- Opus: 17
- Period: Contemporary classical music
- Genre: Orchestral music
- Composed: 1997
- Publisher: Faber Music
- Duration: 22–25 minutes
- Movements: 4
- Scoring: Large orchestra

Premiere
- Date: 1 October 1997
- Location: Symphony Hall, Birmingham
- Conductor: Simon Rattle
- Performers: City of Birmingham Symphony Orchestra

= Asyla =

1997 orchestral composition by Thomas Adès

Asyla, Op. 17, is an orchestral composition by the British composer Thomas Adès. It was finished in 1997 and has been performed widely, especially by the British conductor Simon Rattle. It has been described as a symphony, the third movement being its unacknowledged scherzo.

== Composition ==

The title of the composition is the Latin plural form of asylum, which here means both sanctuary and madhouse. It was commissioned by the John Feeney Charitable Trust and was premiered by the City of Birmingham Symphony Orchestra under the baton of Simon Rattle, in Birmingham's Symphony Hall in October 1997.

This piece is best known for its third movement, which features techno-like traits.

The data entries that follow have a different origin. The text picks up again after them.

-- ==== Sys2Proof/Laws/Registers.lean ====
section
/-!
SUPPORT. Reads and writes of registers: what a lane reads after a write of the shared operations, whatever the shape.
-/
namespace Sys2Proof.Machine

/-! ### One register -/

/-- The team holds a register for the specifier. -/
def Team.holds (tm : Team) (r : Nat) : Prop := if r < 0xC0 then r < tm.v.length else r - 0xC0 < tm.o.length

theorem Team.reg_setReg {tm : Team} {r : Nat} (x : VReg) (h : tm.holds r) (q : Nat) :
    (tm.setReg r x).reg q = if q = r then x else tm.reg q := by
  unfold Team.holds at h
  unfold Team.setReg Team.reg
  by_cases hr : r < 0xC0
  · simp only [if_pos hr] at h ⊢
    by_cases hq : q < 0xC0
    · simp only [if_pos hq, List.getElem?_set]
      by_cases e : q = r
      · subst e; simp [h]
      · rw [if_neg (Ne.symm e), if_neg e]
    · simp only [if_neg hq]
      rw [if_neg (by omega)]
  · simp only [if_neg hr] at h ⊢
    by_cases hq : q < 0xC0
    · simp only [if_pos hq]
      rw [if_neg (by omega)]
    · simp only [if_neg hq, List.getElem?_set]
      by_cases e : q = r
      · subst e; simp [h]
      · rw [if_neg (by omega), if_neg e]

theorem Team.holds_setReg {tm : Team} {r q : Nat} {x : VReg} : (tm.setReg r x).holds q ↔ tm.holds q := by
  unfold Team.holds Team.setReg
  by_cases hr : r < 0xC0 <;> simp [hr]

/-- A shape says no less than the values: one value for the lanes written, or values that rise by a stride. -/
def Value.Sound (e0 : Nat) (act : Mask) (sh : Shape) (f : Nat → Word) : Prop :=
  (sh = .u → ∀ k < e0, act.has k = true → f k = f (act.lowest e0)) ∧
  (sh = .a → ∀ k < e0, act.has k = true → f k = f 0 + (f 1 - f 0) * BitVec.ofNat 32 k)

theorem VReg.write_lane {r : VReg} {e0 : Nat} {act : Mask} {sh : Shape} {f : Nat → Word} (hs : Value.Sound e0 act sh f) {k : Nat}
    (hk : k < e0) (ha : act.has k = true) : (r.write e0 act sh f).val.lane k = f k ∧ (r.write e0 act sh f).poisoned k = false := by
  cases sh with
  | u => exact ⟨(hs.1 rfl k hk ha).symm, by simp [VReg.write, VReg.poisoned]⟩
  | a => exact ⟨(hs.2 rfl k hk ha).symm, by simp [VReg.write, VReg.poisoned]⟩
  | g =>
    refine ⟨by simp [VReg.write, Value.lane, hk, ha], ?_⟩
    simp [VReg.write, VReg.poisoned, Mask.has_not, ha]

theorem VReg.write_kept {r : VReg} {e0 : Nat} {act : Mask} {f : Nat → Word} {k : Nat} (hk : k < e0) (h1 : k < 1024)
    (ha : act.has k = false) : (r.write e0 act .g f).val.lane k = r.val.lane k ∧ (r.write e0 act .g f).poisoned k = r.poisoned k := by
  refine ⟨by simp [VReg.write, Value.lane, hk, ha], ?_⟩
  unfold VReg.poisoned VReg.write
  cases hv : r.val with
  | g ws => simp [Mask.has_not, ha, h1]
  | u w =>
    by_cases hp : r.poison = 0#1024
    · simp [hp]
    · simp [hp, Mask.has_not, ha, h1, hk, Mask.has_first]
  | a b s =>
    by_cases hp : r.poison = 0#1024
    · simp [hp]
    · simp [hp, Mask.has_not, ha, h1, hk, Mask.has_first]

/-! ### The shared write of a result -/

theorem Team.reg_congr {a b : Team} (hv : a.v = b.v) (ho : a.o = b.o) (r : Nat) : a.reg r = b.reg r := by
  unfold Team.reg; rw [hv, ho]

theorem Here.read_reg (h : Here) {r : Nat} (hr : r < 0xD0) (t : Nat) : h.read r t = (h.team.reg r).val.lane t := by
  unfold Here.read; rw [if_pos hr]

/-- Every word of a result has the shape it is written with. -/
def Sound (h : Here) (words : Nat) (act : Mask) (sh : Shape) (f : Nat → Nat) : Prop :=
  ∀ w < words, Value.Sound h.team.e0 act sh fun k => BitVec.ofNat 32 (f k / 2 ^ (32 * w))

theorem Value.Sound.toG {e0 : Nat} {act : Mask} {sh : Shape} {f : Nat → Word} (h : Value.Sound e0 act sh f) (b : Prop) [Decidable b] :
    Value.Sound e0 act (if b then sh else .g) f := by
  split
  · exact h
  · exact ⟨by simp, by simp⟩

/-- The registers and the last-result file after the shared write of a result. -/
theorem Here.write_wrote {h h' : Here} {y : Bool} {r words : Nat} {act : Mask} {sh : Shape} {f : Nat → Nat} (hw : words = 1 ∨ words = 2)
    (hr : r < 0xD0 → ∀ w < words, r + w < 0xD0 ∧ h.team.holds (r + w)) (hs : Sound h words act sh f)
    (hsh : sh ≠ .g → act = h.team.live ∨ h.team.isCore = true)
    (hv : h'.team.v = (h.write r words act sh f).team.v) (ho : h'.team.o = (h.write r words act sh f).team.o)
    (hx : h'.frag.x = if y then [] else (h.write r words act sh f).frag.x) : Wrote y r words act f h h' := by
  by_cases h0 : act = 0#1024
  · have e : h.write r words act sh f = h := by unfold Here.write; rw [if_pos h0]
    rw [e] at hv ho hx
    have rg := Team.reg_congr hv ho
    refine ⟨?_, ?_, ?_, ?_, ?_, ?_⟩
    · intro _ k _ ha; rw [h0, Mask.has_zero] at ha; exact absurd ha (by simp)
    · intro hr' k _ _ _ _ w hw'
      rw [Here.read_reg _ (hr hr' w hw').1, Here.read_reg _ (hr hr' w hw').1, rg]; exact ⟨rfl, rfl⟩
    · intro q _ _; exact rg q
    · intro _ hne; exact absurd h0 hne
    · intro hy _; rw [hx, hy]; rfl
    · intro hy; rw [hx, hy]; rfl
  · -- the registers after the write
    have rg : r < 0xD0 → ∀ q, h'.team.reg q = if ∃ w < words, q = r + w then
        (h.team.reg q).write h.team.e0 act (if r < 0xC0 then sh else .g) (fun t => BitVec.ofNat 32 (f t / 2 ^ (32 * (q - r))))
        else h.team.reg q := by
      intro hr' q
      rw [Team.reg_congr hv ho]
      have hd : ∀ k, h.destOld r k = h.team.reg (r + k) := fun k => by unfold Here.destOld; rw [if_pos hr']
      rcases hw with rfl | rfl
      · have e : (h.write r 1 act sh f).team = h.team.setReg (r + 0)
            ((h.team.reg (r + 0)).write h.team.e0 act (if r < 0xC0 then sh else .g) (fun t => BitVec.ofNat 32 (f t / 2 ^ (32 * 0)))) := by
          unfold Here.write; rw [if_neg h0]; simp only [if_pos hr', hd]; rfl
        rw [e, Team.reg_setReg _ (hr hr' 0 (by omega)).2]
        by_cases hq : q = r
        · subst hq; rw [if_pos (c := q = q + 0) (by omega), if_pos (c := ∃ w < 1, q = q + w) ⟨0, by omega, by omega⟩]; simp
        · rw [if_neg (by omega), if_neg (by rintro ⟨w, h1, h2⟩; omega)]
      · have e : (h.write r 2 act sh f).team = (h.team.setReg (r + 0)
            ((h.team.reg (r + 0)).write h.team.e0 act (if r < 0xC0 then sh else .g) (fun t => BitVec.ofNat 32 (f t / 2 ^ (32 * 0))))).setReg (r + 1)
            ((h.team.reg (r + 1)).write h.team.e0 act (if r < 0xC0 then sh else .g) (fun t => BitVec.ofNat 32 (f t / 2 ^ (32 * 1)))) := by
          unfold Here.write; rw [if_neg h0]; simp only [if_pos hr', hd]; rfl
        rw [e, Team.reg_setReg _ (Team.holds_setReg.2 (hr hr' 1 (by omega)).2), Team.reg_setReg _ (hr hr' 0 (by omega)).2]
        by_cases hq : q = r + 1
        · subst hq; rw [if_pos rfl, if_pos (c := ∃ w < 2, r + 1 = r + w) ⟨1, by omega, rfl⟩]; simp
        · rw [if_neg hq]
          by_cases hq : q = r
          · subst hq; rw [if_pos (c := q = q + 0) (by omega), if_pos (c := ∃ w < 2, q = q + w) ⟨0, by omega, by omega⟩]; simp
          · rw [if_neg (by omega), if_neg (by rintro ⟨w, h1, h2⟩; omega)]
    have xs : (h.write r words act sh f).frag.x =
        (({ lo := ((h.destOld r 0).write h.team.e0 act sh (fun t => BitVec.ofNat 32 (f t / 2 ^ (32 * 0)))).val,
            hi := if words = 2 then some ((h.destOld r 1).write h.team.e0 act sh (fun t => BitVec.ofNat 32 (f t / 2 ^ (32 * 1)))).val else none } : XEntry)
          :: h.frag.x).take 4 := by
      unfold Here.write; rw [if_neg h0]; rfl
    refine ⟨?_, ?_, ?_, ?_, ?_, ?_⟩
    · intro hr' k hk ha w hw'
      have e := rg hr' (r + w)
      rw [if_pos ⟨w, hw', rfl⟩, Nat.add_sub_cancel_left] at e
      rw [Here.read_reg _ (hr hr' w hw').1, e]
      exact VReg.write_lane ((hs w hw').toG (r < 0xC0)) hk ha
    · intro hr' k hk ha hl hc w hw'
      have hna : act.has k = false := by simpa using ha
      have e := rg hr' (r + w)
      rw [if_pos ⟨w, hw', rfl⟩] at e
      have hg : (if r < 0xC0 then sh else .g) = Shape.g := by
        by_contra hne
        have : sh ≠ .g := by rintro rfl; exact hne (by split <;> rfl)
        rcases hsh this with ha' | hcore
        · rw [ha', hl] at hna; exact absurd hna (by simp)
        · rcases hc with hc | hc
          · rw [hcore] at hc; exact absurd hc (by simp)
          · exact h0 hc
      rw [hg] at e
      rw [Here.read_reg _ (hr hr' w hw').1, Here.read_reg _ (hr hr' w hw').1, e]
      exact VReg.write_kept hk (Mask.lt_of_has hl) hna
    · intro q hq ho'
      by_cases hr' : r < 0xD0
      · rw [rg hr' q, if_neg]
        rintro ⟨w, h1, rfl⟩
        rcases ho' with h2 | h2 | h2
        · omega
        · omega
        · exact h0 h2
      · rw [Team.reg_congr hv ho]
        have e : (h.write r words act sh f).team = h.team := by
          unfold Here.write; rw [if_neg h0]; simp only [if_neg hr']
        rw [e]
    · intro hy _
      rw [hx, hy, xs]
      refine ⟨_, rfl, ?_, fun k hk ha => ⟨?_, ?_⟩⟩
      · by_cases h2 : words = 2 <;> simp [h2]
      · have := (VReg.write_lane (r := h.destOld r 0) (hs 0 (by omega)) hk ha).1
        simpa using this
      · intro hi he
        by_cases h2 : words = 2
        · have := (VReg.write_lane (r := h.destOld r 1) (hs 1 (by omega)) hk ha).1
          simp only [if_pos h2, Option.some.injEq] at he
          rw [← he]; simpa using this
        · simp [h2] at he
    · intro _ hz; exact absurd hz h0
    · intro hy; rw [hx, hy]; rfl

/-! ### Condition codes -/

theorem ccGet_ccSet (w : BitVec 16) (c k : Nat) (hc : c < 4) (hk : k < 4) (f : Flags) :
    ccGet (ccSet w c f) k = if k = c then f else ccGet w k := by
  obtain ⟨n, z, cc, v⟩ := f
  have hc' : c = 0 ∨ c = 1 ∨ c = 2 ∨ c = 3 := by omega
  have hk' : k = 0 ∨ k = 1 ∨ k = 2 ∨ k = 3 := by omega
  rcases hc' with rfl | rfl | rfl | rfl <;> rcases hk' with rfl | rfl | rfl | rfl <;> cases n <;> cases z <;> cases cc <;> cases v <;>
    simp [ccGet, ccSet, Flags.bits]

theorem Team.ccOf_writeCc {tm : Team} {c k t : Nat} {act : Mask} {f : Nat → Flags} (hc : c < 4) (hk : k < 4) (ht : t < tm.cc.length) :
    (tm.writeCc c act f).ccOf k t = if k = c ∧ act.has t = true then f t else tm.ccOf k t := by
  unfold Team.ccOf Team.writeCc
  simp only [List.getElem?_map, List.getElem?_zipIdx, ht, List.getElem?_eq_getElem, Option.map_some, Option.getD_some, Nat.zero_add]
  by_cases ha : act.has t
  · simp only [ha, if_true, ccGet_ccSet _ _ _ hc hk, and_true]
  · simp [ha]

end Sys2Proof.Machine
end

Adès himself narrated the compositional process as follows:

So I bought some techno music and listened to it, just quietly, to get the structure rather than blast my head off. I realised that, in techno, you have to repeat things 32 or 64 times. So I tried to orchestrate it one night in my living room, repeating all these figures over and over, on this massive score paper, 30 staves to a page. At 3am, I went to bed and, as I sat there, realised my heart had stopped beating. I thought, 'Christ, I'm having a heart attack'. I rang the hospital and then they sent an ambulance. My heart gradually started again, but very shallowly. The ambulance took me to the Royal Free, where I waited for two hours among other Saturday night casualties. And finally a doctor saw me and said, 'You hyperventilated'. I thought, 'Thank God. It's not my heart, it's just my brain...
— Thomas Adès, The Independent, 27 May 1999

Asyla received critical praise and won a Royal Philharmonic Society Music Award in 1997 and the Grawemeyer Award for Music Composition in 2000. It was eventually published by Faber Music in 2000.

== Analysis ==

This composition has four movements and takes 22 to 25 minutes to perform. The movement list is as follows:

It is scored for a very large orchestra, which resembles Charles Ives' 4th symphony. In addition to the standard instrumentation, also includes 3 pianos (a grand piano and 2 upright pianos, one tuned a quarter tone lower, doubling celesta and grand piano four-hands), six percussionists playing a large range of instruments, and woodwinds doubling bass oboe, bass flute and contrabass clarinet in addition to the standard auxiliaries.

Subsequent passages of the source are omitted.